Here's the program:

1st the C++ part:

extern "C" void doit();

void main()

{

doit();

}

And then the assembly part:

.586

.model flat, c

.stack 100h

.data

myNumbers dword 7,3,8,2,2,9,8,5,7,4,8,3,8,13,8,7,4,8

.code

doit proc

xor eax,eax

xor ecx,ecx

again:

mov ebx, myNumbers[eax]

cmp ebx,8

je CountingCounter

back:

add eax,4

cmp eax,68

jle again

ret

CountingCounter:

add ecx,1

jmp back

doit endp

end

So get all that typed in and then I'll explain how it works.

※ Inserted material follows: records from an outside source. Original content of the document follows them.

/-- NULL: nothing at all, and no diagnostic (rule R160). -/
def execNull (s : State) : Host.Outcome State Fault Refusal := .next s

/-- What every UNIMP opcode does: `emit Diag(opcode)` and nothing else; the run goes on (rules R161 and R163). -/
def execUnimplemented (op : Opcode) (s : State) : Host.Outcome State Fault Refusal := .next (s.emitDiag op)

/-- UNIMP, opcode 0x01 (rule R161). -/
def execUnimp01 (s : State) : Host.Outcome State Fault Refusal := execUnimplemented 0x01#7 s

/-- UNIMP, opcode 0x02 (rule R161). -/
def execUnimp02 (s : State) : Host.Outcome State Fault Refusal := execUnimplemented 0x02#7 s

/-- UNIMP, opcode 0x03 (rule R161). -/
def execUnimp03 (s : State) : Host.Outcome State Fault Refusal := execUnimplemented 0x03#7 s

/-- UNIMP, opcode 0x04 (rule R161). -/
def execUnimp04 (s : State) : Host.Outcome State Fault Refusal := execUnimplemented 0x04#7 s

/-- UNIMP, opcode 0x05 (rule R161). -/
def execUnimp05 (s : State) : Host.Outcome State Fault Refusal := execUnimplemented 0x05#7 s

/-- UNIMP, opcode 0x06 (rule R161). -/
def execUnimp06 (s : State) : Host.Outcome State Fault Refusal := execUnimplemented 0x06#7 s

/-- UNIMP, opcode 0x07 (rule R161). -/
def execUnimp07 (s : State) : Host.Outcome State Fault Refusal := execUnimplemented 0x07#7 s

/-- UNIMP, opcode 0x08 (rule R161). -/
def execUnimp08 (s : State) : Host.Outcome State Fault Refusal := execUnimplemented 0x08#7 s

/-- UNIMP, opcode 0x09 (rule R161). -/
def execUnimp09 (s : State) : Host.Outcome State Fault Refusal := execUnimplemented 0x09#7 s

/-- UNIMP, opcode 0x0A (rule R161). -/
def execUnimp0A (s : State) : Host.Outcome State Fault Refusal := execUnimplemented 0x0A#7 s

/-- UNIMP, opcode 0x0B (rule R161). -/
def execUnimp0B (s : State) : Host.Outcome State Fault Refusal := execUnimplemented 0x0B#7 s

/-- UNIMP, opcode 0x0C (rule R161). -/
def execUnimp0C (s : State) : Host.Outcome State Fault Refusal := execUnimplemented 0x0C#7 s

/-- UNIMP, opcode 0x0D (rule R161). -/
def execUnimp0D (s : State) : Host.Outcome State Fault Refusal := execUnimplemented 0x0D#7 s

/-- UNIMP, opcode 0x0E (rule R161). -/
def execUnimp0E (s : State) : Host.Outcome State Fault Refusal := execUnimplemented 0x0E#7 s

/-- UNIMP, opcode 0x0F (rule R161). -/
def execUnimp0F (s : State) : Host.Outcome State Fault Refusal := execUnimplemented 0x0F#7 s

/-- UNIMP, opcode 0x10 (rule R161). -/
def execUnimp10 (s : State) : Host.Outcome State Fault Refusal := execUnimplemented 0x10#7 s

/-- UNIMP, opcode 0x11 (rule R161). -/
def execUnimp11 (s : State) : Host.Outcome State Fault Refusal := execUnimplemented 0x11#7 s

/-- UNIMP, opcode 0x12 (rule R161). -/
def execUnimp12 (s : State) : Host.Outcome State Fault Refusal := execUnimplemented 0x12#7 s

/-- UNIMP, opcode 0x14 (rule R161). -/
def execUnimp14 (s : State) : Host.Outcome State Fault Refusal := execUnimplemented 0x14#7 s

/-- UNIMP, opcode 0x15 (rule R161). -/
def execUnimp15 (s : State) : Host.Outcome State Fault Refusal := execUnimplemented 0x15#7 s

/-- UNIMP, opcode 0x16 (rule R161). -/
def execUnimp16 (s : State) : Host.Outcome State Fault Refusal := execUnimplemented 0x16#7 s

/-- UNIMP, opcode 0x17 (rule R161). -/
def execUnimp17 (s : State) : Host.Outcome State Fault Refusal := execUnimplemented 0x17#7 s

/-- UNIMP, opcode 0x18 (rule R161). -/
def execUnimp18 (s : State) : Host.Outcome State Fault Refusal := execUnimplemented 0x18#7 s

/-- UNIMP, opcode 0x19 (rule R161). -/
def execUnimp19 (s : State) : Host.Outcome State Fault Refusal := execUnimplemented 0x19#7 s

/-- UNIMP, opcode 0x1A (rule R161). -/
def execUnimp1A (s : State) : Host.Outcome State Fault Refusal := execUnimplemented 0x1A#7 s

/-- UNIMP, opcode 0x1B (rule R161). -/
def execUnimp1B (s : State) : Host.Outcome State Fault Refusal := execUnimplemented 0x1B#7 s

/-- UNIMP, opcode 0x1C (rule R161). -/
def execUnimp1C (s : State) : Host.Outcome State Fault Refusal := execUnimplemented 0x1C#7 s

/-- UNIMP, opcode 0x1D (rule R161). -/
def execUnimp1D (s : State) : Host.Outcome State Fault Refusal := execUnimplemented 0x1D#7 s

/-- UNIMP, opcode 0x1E (rule R161). -/
def execUnimp1E (s : State) : Host.Outcome State Fault Refusal := execUnimplemented 0x1E#7 s

/-- UNIMP, opcode 0x1F (rule R161). -/
def execUnimp1F (s : State) : Host.Outcome State Fault Refusal := execUnimplemented 0x1F#7 s

/-- UNIMP, opcode 0x20 (rule R161). -/
def execUnimp20 (s : State) : Host.Outcome State Fault Refusal := execUnimplemented 0x20#7 s

/-- UNIMP, opcode 0x21 (rule R161). -/
def execUnimp21 (s : State) : Host.Outcome State Fault Refusal := execUnimplemented 0x21#7 s

/-- UNIMP, opcode 0x22 (rule R161). -/
def execUnimp22 (s : State) : Host.Outcome State Fault Refusal := execUnimplemented 0x22#7 s

/-- UNIMP, opcode 0x23 (rule R161). -/
def execUnimp23 (s : State) : Host.Outcome State Fault Refusal := execUnimplemented 0x23#7 s

/-- UNIMP, opcode 0x24 (rule R161). -/
def execUnimp24 (s : State) : Host.Outcome State Fault Refusal := execUnimplemented 0x24#7 s

/-- UNIMP, opcode 0x25 (rule R161). -/
def execUnimp25 (s : State) : Host.Outcome State Fault Refusal := execUnimplemented 0x25#7 s

/-- UNIMP, opcode 0x26 (rule R161). -/
def execUnimp26 (s : State) : Host.Outcome State Fault Refusal := execUnimplemented 0x26#7 s

/-- UNIMP, opcode 0x27 (rule R161). -/
def execUnimp27 (s : State) : Host.Outcome State Fault Refusal := execUnimplemented 0x27#7 s

/-- UNIMP, opcode 0x28 (rule R161). -/
def execUnimp28 (s : State) : Host.Outcome State Fault Refusal := execUnimplemented 0x28#7 s

/-- UNIMP, opcode 0x29 (rule R161). -/
def execUnimp29 (s : State) : Host.Outcome State Fault Refusal := execUnimplemented 0x29#7 s

/-- UNIMP, opcode 0x2A (rule R161). -/
def execUnimp2A (s : State) : Host.Outcome State Fault Refusal := execUnimplemented 0x2A#7 s

/-- UNIMP, opcode 0x2B (rule R161). -/
def execUnimp2B (s : State) : Host.Outcome State Fault Refusal := execUnimplemented 0x2B#7 s

/-- UNIMP, opcode 0x2C (rule R161). -/
def execUnimp2C (s : State) : Host.Outcome State Fault Refusal := execUnimplemented 0x2C#7 s

/-- UNIMP, opcode 0x2D (rule R161). -/
def execUnimp2D (s : State) : Host.Outcome State Fault Refusal := execUnimplemented 0x2D#7 s

/-- UNIMP, opcode 0x2E (rule R161). -/
def execUnimp2E (s : State) : Host.Outcome State Fault Refusal := execUnimplemented 0x2E#7 s

/-- UNIMP, opcode 0x2F (rule R161). -/
def execUnimp2F (s : State) : Host.Outcome State Fault Refusal := execUnimplemented 0x2F#7 s

/-- UNIMP, opcode 0x30 (rule R161). -/
def execUnimp30 (s : State) : Host.Outcome State Fault Refusal := execUnimplemented 0x30#7 s

/-- UNIMP, opcode 0x31 (rule R161). -/
def execUnimp31 (s : State) : Host.Outcome State Fault Refusal := execUnimplemented 0x31#7 s

/-- UNIMP, opcode 0x32 (rule R161). -/
def execUnimp32 (s : State) : Host.Outcome State Fault Refusal := execUnimplemented 0x32#7 s

/-- UNIMP, opcode 0x34 (rule R161). -/
def execUnimp34 (s : State) : Host.Outcome State Fault Refusal := execUnimplemented 0x34#7 s

/-- UNIMP, opcode 0x35 (rule R161). -/
def execUnimp35 (s : State) : Host.Outcome State Fault Refusal := execUnimplemented 0x35#7 s

/-- UNIMP, opcode 0x36 (rule R161). -/
def execUnimp36 (s : State) : Host.Outcome State Fault Refusal := execUnimplemented 0x36#7 s

/-- UNIMP, opcode 0x37 (rule R161). -/
def execUnimp37 (s : State) : Host.Outcome State Fault Refusal := execUnimplemented 0x37#7 s

/-- UNIMP, opcode 0x38 (rule R161). -/
def execUnimp38 (s : State) : Host.Outcome State Fault Refusal := execUnimplemented 0x38#7 s

/-- UNIMP, opcode 0x39 (rule R161). -/
def execUnimp39 (s : State) : Host.Outcome State Fault Refusal := execUnimplemented 0x39#7 s

/-- UNIMP, opcode 0x3A (rule R161). -/
def execUnimp3A (s : State) : Host.Outcome State Fault Refusal := execUnimplemented 0x3A#7 s

/-- UNIMP, opcode 0x3B (rule R161). -/
def execUnimp3B (s : State) : Host.Outcome State Fault Refusal := execUnimplemented 0x3B#7 s

/-- UNIMP, opcode 0x3C (rule R161). -/
def execUnimp3C (s : State) : Host.Outcome State Fault Refusal := execUnimplemented 0x3C#7 s

/-- UNIMP, opcode 0x3D (rule R161). -/
def execUnimp3D (s : State) : Host.Outcome State Fault Refusal := execUnimplemented 0x3D#7 s

/-- UNIMP, opcode 0x3E (rule R161). -/
def execUnimp3E (s : State) : Host.Outcome State Fault Refusal := execUnimplemented 0x3E#7 s

/-- UNIMP, opcode 0x3F (rule R161). -/
def execUnimp3F (s : State) : Host.Outcome State Fault Refusal := execUnimplemented 0x3F#7 s

/-- UNIMP, opcode 0x40 (rule R161). -/
def execUnimp40 (s : State) : Host.Outcome State Fault Refusal := execUnimplemented 0x40#7 s

/-- UNIMP, opcode 0x41 (rule R161). -/
def execUnimp41 (s : State) : Host.Outcome State Fault Refusal := execUnimplemented 0x41#7 s

/-- UNIMP, opcode 0x42 (rule R161). -/
def execUnimp42 (s : State) : Host.Outcome State Fault Refusal := execUnimplemented 0x42#7 s

/-- UNIMP, opcode 0x43 (rule R161). -/
def execUnimp43 (s : State) : Host.Outcome State Fault Refusal := execUnimplemented 0x43#7 s

/-- UNIMP, opcode 0x44 (rule R161). -/
def execUnimp44 (s : State) : Host.Outcome State Fault Refusal := execUnimplemented 0x44#7 s

/-- UNIMP, opcode 0x45 (rule R161). -/
def execUnimp45 (s : State) : Host.Outcome State Fault Refusal := execUnimplemented 0x45#7 s

/-- UNIMP, opcode 0x46 (rule R161). -/
def execUnimp46 (s : State) : Host.Outcome State Fault Refusal := execUnimplemented 0x46#7 s

/-- UNIMP, opcode 0x47 (rule R161). -/
def execUnimp47 (s : State) : Host.Outcome State Fault Refusal := execUnimplemented 0x47#7 s

/-- UNIMP, opcode 0x48 (rule R161). -/
def execUnimp48 (s : State) : Host.Outcome State Fault Refusal := execUnimplemented 0x48#7 s

/-- UNIMP, opcode 0x49 (rule R161). -/
def execUnimp49 (s : State) : Host.Outcome State Fault Refusal := execUnimplemented 0x49#7 s

/-- UNIMP, opcode 0x4A (rule R161). -/
def execUnimp4A (s : State) : Host.Outcome State Fault Refusal := execUnimplemented 0x4A#7 s

/-- UNIMP, opcode 0x4B (rule R161). -/
def execUnimp4B (s : State) : Host.Outcome State Fault Refusal := execUnimplemented 0x4B#7 s

/-- UNIMP, opcode 0x4C (rule R161). -/
def execUnimp4C (s : State) : Host.Outcome State Fault Refusal := execUnimplemented 0x4C#7 s

/-- UNIMP, opcode 0x4D (rule R161). -/
def execUnimp4D (s : State) : Host.Outcome State Fault Refusal := execUnimplemented 0x4D#7 s

/-- UNIMP, opcode 0x4E (rule R161). -/
def execUnimp4E (s : State) : Host.Outcome State Fault Refusal := execUnimplemented 0x4E#7 s

/-- UNIMP, opcode 0x4F (rule R161). -/
def execUnimp4F (s : State) : Host.Outcome State Fault Refusal := execUnimplemented 0x4F#7 s

/-- UNIMP, opcode 0x50 (rule R161). -/
def execUnimp50 (s : State) : Host.Outcome State Fault Refusal := execUnimplemented 0x50#7 s

/-- UNIMP, opcode 0x51 (rule R161). -/
def execUnimp51 (s : State) : Host.Outcome State Fault Refusal := execUnimplemented 0x51#7 s

/-- UNIMP, opcode 0x52 (rule R161). -/
def execUnimp52 (s : State) : Host.Outcome State Fault Refusal := execUnimplemented 0x52#7 s

/-- UNIMP, opcode 0x53 (rule R161). -/
def execUnimp53 (s : State) : Host.Outcome State Fault Refusal := execUnimplemented 0x53#7 s

/-- UNIMP, opcode 0x54 (rule R161). -/
def execUnimp54 (s : State) : Host.Outcome State Fault Refusal := execUnimplemented 0x54#7 s

/-- UNIMP, opcode 0x55 (rule R161). -/
def execUnimp55 (s : State) : Host.Outcome State Fault Refusal := execUnimplemented 0x55#7 s

/-- UNIMP, opcode 0x56 (rule R161). -/
def execUnimp56 (s : State) : Host.Outcome State Fault Refusal := execUnimplemented 0x56#7 s

/-- UNIMP, opcode 0x57 (rule R161). -/
def execUnimp57 (s : State) : Host.Outcome State Fault Refusal := execUnimplemented 0x57#7 s

/-- UNIMP, opcode 0x58 (rule R161). -/
def execUnimp58 (s : State) : Host.Outcome State Fault Refusal := execUnimplemented 0x58#7 s

/-- UNIMP, opcode 0x59 (rule R161). -/
def execUnimp59 (s : State) : Host.Outcome State Fault Refusal := execUnimplemented 0x59#7 s

/-- UNIMP, opcode 0x5A (rule R161). -/
def execUnimp5A (s : State) : Host.Outcome State Fault Refusal := execUnimplemented 0x5A#7 s

/-- UNIMP, opcode 0x5B (rule R161). -/
def execUnimp5B (s : State) : Host.Outcome State Fault Refusal := execUnimplemented 0x5B#7 s

/-- UNIMP, opcode 0x5C (rule R161). -/
def execUnimp5C (s : State) : Host.Outcome State Fault Refusal := execUnimplemented 0x5C#7 s

/-- UNIMP, opcode 0x5D (rule R161). -/
def execUnimp5D (s : State) : Host.Outcome State Fault Refusal := execUnimplemented 0x5D#7 s

/-- UNIMP, opcode 0x5E (rule R161). -/
def execUnimp5E (s : State) : Host.Outcome State Fault Refusal := execUnimplemented 0x5E#7 s

/-- UNIMP, opcode 0x5F (rule R161). -/
def execUnimp5F (s : State) : Host.Outcome State Fault Refusal := execUnimplemented 0x5F#7 s

/-- UNIMP, opcode 0x60 (rule R161). -/
def execUnimp60 (s : State) : Host.Outcome State Fault Refusal := execUnimplemented 0x60#7 s

/-- UNIMP, opcode 0x61 (rule R161). -/
def execUnimp61 (s : State) : Host.Outcome State Fault Refusal := execUnimplemented 0x61#7 s

/-- UNIMP, opcode 0x62 (rule R161). -/
def execUnimp62 (s : State) : Host.Outcome State Fault Refusal := execUnimplemented 0x62#7 s

/-- UNIMP, opcode 0x63 (rule R161). -/
def execUnimp63 (s : State) : Host.Outcome State Fault Refusal := execUnimplemented 0x63#7 s

/-- UNIMP, opcode 0x64 (rule R161). -/
def execUnimp64 (s : State) : Host.Outcome State Fault Refusal := execUnimplemented 0x64#7 s

/-- UNIMP, opcode 0x65 (rule R161). -/
def execUnimp65 (s : State) : Host.Outcome State Fault Refusal := execUnimplemented 0x65#7 s

/-- UNIMP, opcode 0x66 (rule R161). -/
def execUnimp66 (s : State) : Host.Outcome State Fault Refusal := execUnimplemented 0x66#7 s

/-- UNIMP, opcode 0x67 (rule R161). -/
def execUnimp67 (s : State) : Host.Outcome State Fault Refusal := execUnimplemented 0x67#7 s

/-- UNIMP, opcode 0x68 (rule R161). -/
def execUnimp68 (s : State) : Host.Outcome State Fault Refusal := execUnimplemented 0x68#7 s

/-- UNIMP, opcode 0x69 (rule R161). -/
def execUnimp69 (s : State) : Host.Outcome State Fault Refusal := execUnimplemented 0x69#7 s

The program starts out in C++, and from there calls doit an assembly procedure.Then we create MyNumbers which is our jumble of people. So how do we find out how many are criminals (8's)? Well first we need 2 registers,eax,and ecx to be completely zeroed out because we're going to use one: eax to access MyNumbers correctly,and we'll use ecx to count how many criminals (8's) there are.Now we say mov ebx MyNumbers and you see how I've got eax in the brackets? Well that's because we're using eax to access MyNumbers,and since eax is currently 0 we will access the first number in MyNumbers. Now since the criminals are 8's we compare ebx to 8 and if it is 8 we would do that jump equal to (je) but I'll get back to that later. That "back" is where we jump to from the je so don't worry about it right now,so next we add 4 to eax because every number is a dword and a dword is

__4__bytes. Then we compareeax to 68 because that's the number we stop at. Then we do the jle which means if eax is less than or equal to 68 jump back to again. Now I'll talk about what would happen if ebx was an 8. We would do the je down to CountingCounter. Then we would add 1 to ecx because we're using it to count how many 8's there are, Then we jump to back.

WELL TTFN TA TA FOR NOW!!!!!!!!!!!!!!!!!!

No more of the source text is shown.